The TAD recruits coactivators, such as histone acetyltransferases , and the general transcription factors  that, along with RNA pol, are required for formation of the transcription initiation complex at the promoter. Although the TAD recruits a variety of proteins, the specific effect of any one of them is dependent upon the protein composition of the complex. This is known as combinatorial control.] Examples of coordinate regulation in eukaryotes include the galactose circuit and the hormone response system.
1. Galactose circuit: This regulatory scheme allows for the use of galactose when glucose is not available. In yeast, a unicellular organism, the genes required to metabolize galactose are on different chromosomes.
Coordinated expression is mediated by the protein Gal4 (Gal = galactose), a STF that binds to a short regulatory DNA sequence upstream of each of the genes. The sequence is called the upstream activating sequence Gal (UASGal). Binding of Gal4 to UASGal through zinc fingers in its DBD occurs in both the absence and presence of galactose. When the sugar is absent, the regulatory protein Gal80 binds Gal4 at its TAD, thereby inhibiting gene transcription (Fig.1A).

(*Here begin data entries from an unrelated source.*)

-- ==== Sys2Proof/Machine/State.lean ====
section
/-! DEFINITION. State: everything the manual gives the machine, as plain data, and its value after reset.
Lists keyed by a number are sparse: what they do not list has the default that its reader names. Fault and Refusal stand here too. -/

namespace Sys2Proof.Machine

/-! ## Registers and threads (R153 to R163, R247) -/

/-- The four states of a v or o register lane (R165). -/
inductive RegState where
  | full | pending | dead | poison
  deriving DecidableEq, Repr

/-- One lane of a v or o register: state, value, shadow components 1, 2, ... (R175); a component not listed is +0. -/
structure Reg where
  st : RegState
  val : W32
  sh : List W32
  deriving DecidableEq, Repr

/-- A queue entry (R162): its value, whether it is POISON (R377), and the clock key of the read that its pop joins (R215, R376). -/
structure QEntry where
  val : Word
  poison : Bool
  join : Option Nat
  deriving DecidableEq, Repr

/-- The trap state registers (R247) and what ERET restores (R246). -/
structure TrapState where
  inh : Bool
  legacy : Bool
  integ : Bool
  shadow : Bool
  cause : Byte
  addr : Word
  mask : Word
  pc : Word
  entryPc : Word
  /-- header of the clause in which the word stood that trapped (R246) -/
  entryHdr : Option Word
  aux : Word
  peer : Word
  depth : Nat
  pl : Nat
  deriving DecidableEq, Repr

def TrapState.clear : TrapState := ⟨false, false, false, false, 0, 0, 0, 0, 0, none, 0, 0, 0, 0⟩

/-- What a thread that does not issue waits for. -/
inductive WaitFor where
  /-- a PENDING register, an empty queue, a token (R166, R162, R363) -/
  | reg
  /-- a wait condition of the clause (R261) -/
  | clause
  /-- a pending fault on a page (R119) -/
  | fault (page : Nat) (write : Bool)
  /-- an ATS translation of host memory (R20): link, bus page, and the address accessed -/
  | ats (link : Nat) (page : Nat) (va : Nat) (write : Bool)
  /-- the acquire FIFO of a colour (R193), for an access at `va` -/
  | colour (c : BitVec 16) (va : Word)
  /-- the retries of R188 -/
  | colourRetry (c : BitVec 16) (va : Word)
  /-- the condition list of a colour (R195) -/
  | cond (c : BitVec 16)
  /-- the barrier instance it has arrived at (R356) -/
  | barrier
  /-- SLEEP (R305): the cycle at which it ends -/
  | sleep (until_ : Nat)
  /-- HALT (R422) -/
  | halt
  /-- held until these lanes have left their handlers (R325) -/
  | xlane (on : List Tid)
  /-- the answer to FWCALL or MONCALL (R416, R417) -/
  | service (id : Nat)
  /-- a push that R97 refuses -/
  | push
  /-- a release that is not complete (R206, R190) -/
  | release
  /-- a full engine, table, log or queue, a segment, a claim or the reed -/
  | resource
  deriving DecidableEq, Repr

inductive Run where
  | ready
  | waiting (w : WaitFor)
  | ended
  | killed
  deriving DecidableEq, Repr

/-- One access remembered for race checking (R213): who, at which code address, in which sync-free region. -/
structure Access where
  tid : Tid
  pc : Word
  engine : Bool
  clock : Nat
  deriving DecidableEq, Repr

structure Thread where
  tid : Tid
  wg : Nat
  pc : Word
  /-- the header of the clause in which pc stands, when it stands inside one (R246, R258) -/
  hdr : Option Word
  /-- the clause was fetched from a LEG page (R276) -/
  legacy : Bool
  depth : Nat
  run : Run
  /-- the unfrozen cycle since which it waits at its word -/
  since : Option Nat
  /-- the cycle since which it has been able to issue (R103 rule 2) -/
  able : Nat
  pl : Nat
  fdepth : Nat
  v : List (Nat × Reg)
  o : List (Nat × Reg)
  lr : Word
  lrPoison : Bool
  lrSh : List Word
  p : BitVec 7
  q : List (Nat × List QEntry)
  /-- link stack, newest first: frame number and return address (R300) -/
  links : List (Nat × Word)
  /-- held-colour stack, newest first: colour and depth (R189) -/
  held : List (BitVec 16 × Nat)
  numerr : Bool
  fstat : BitVec 6
  rng : W32
  tanrng : W32
  trap : TrapState
  armed : Option Word
  injected : Bool
  hash : Word
  /-- CWAIT: the predicate's value once the thread is granted again (R195) -/
  notified : Option Bool
  /-- a grant, a barrier departure, a pushed record or a pop that the word takes when it issues again -/
  passed : Bool
  /-- matrix status 7 that the thread has not consumed (R390) -/
  mpoison : Bool
  /-- it traps with REED_HOLD_TIMEOUT at the next word it issues (R395) -/
  reedDue : Bool
  /-- ERET has put it inside a clause, whose wait conditions are tested again (R246, R261) -/
  resumed : Bool
  /-- the colour request that R188 makes it retry: the colour, the unfrozen cycle of the request, and the cycle of the last try -/
  retrying : Option (BitVec 16 × Nat × Nat)
  /-- atomics reached in this interval: the place in the replay log (R146) -/
  atoms : Nat
  /-- completed engine operations not yet joined (R215): the token's register (n for a v, 256 + n for an o register, 512 for none), and what the join brings -/
  tokens : List (Nat × List (Nat × Nat))
  /-- vector clock of happens-before (R208): thread key and count, ascending -/
  vc : List (Nat × Nat)
  deriving DecidableEq, Repr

When present, galactose activates the Gal3 protein. Gal3 binds Gal80, thereby allowing Gal4 to activate transcription (Fig. 1B). [Note: Glucose prevents the use of galactose by inhibting expression of Gal4 protein.]

Figure 1: Regulation of galactose (gal) circuit in yeast in the A. absence and B. presence of galactose. [Note: Target genes, whether on the same or a different chromosome, each have an upstream activating sequence galactose (UASGal).] TAD = transcription activation domain; DBD = DNA-binding domain; mRNA = messenger RNA.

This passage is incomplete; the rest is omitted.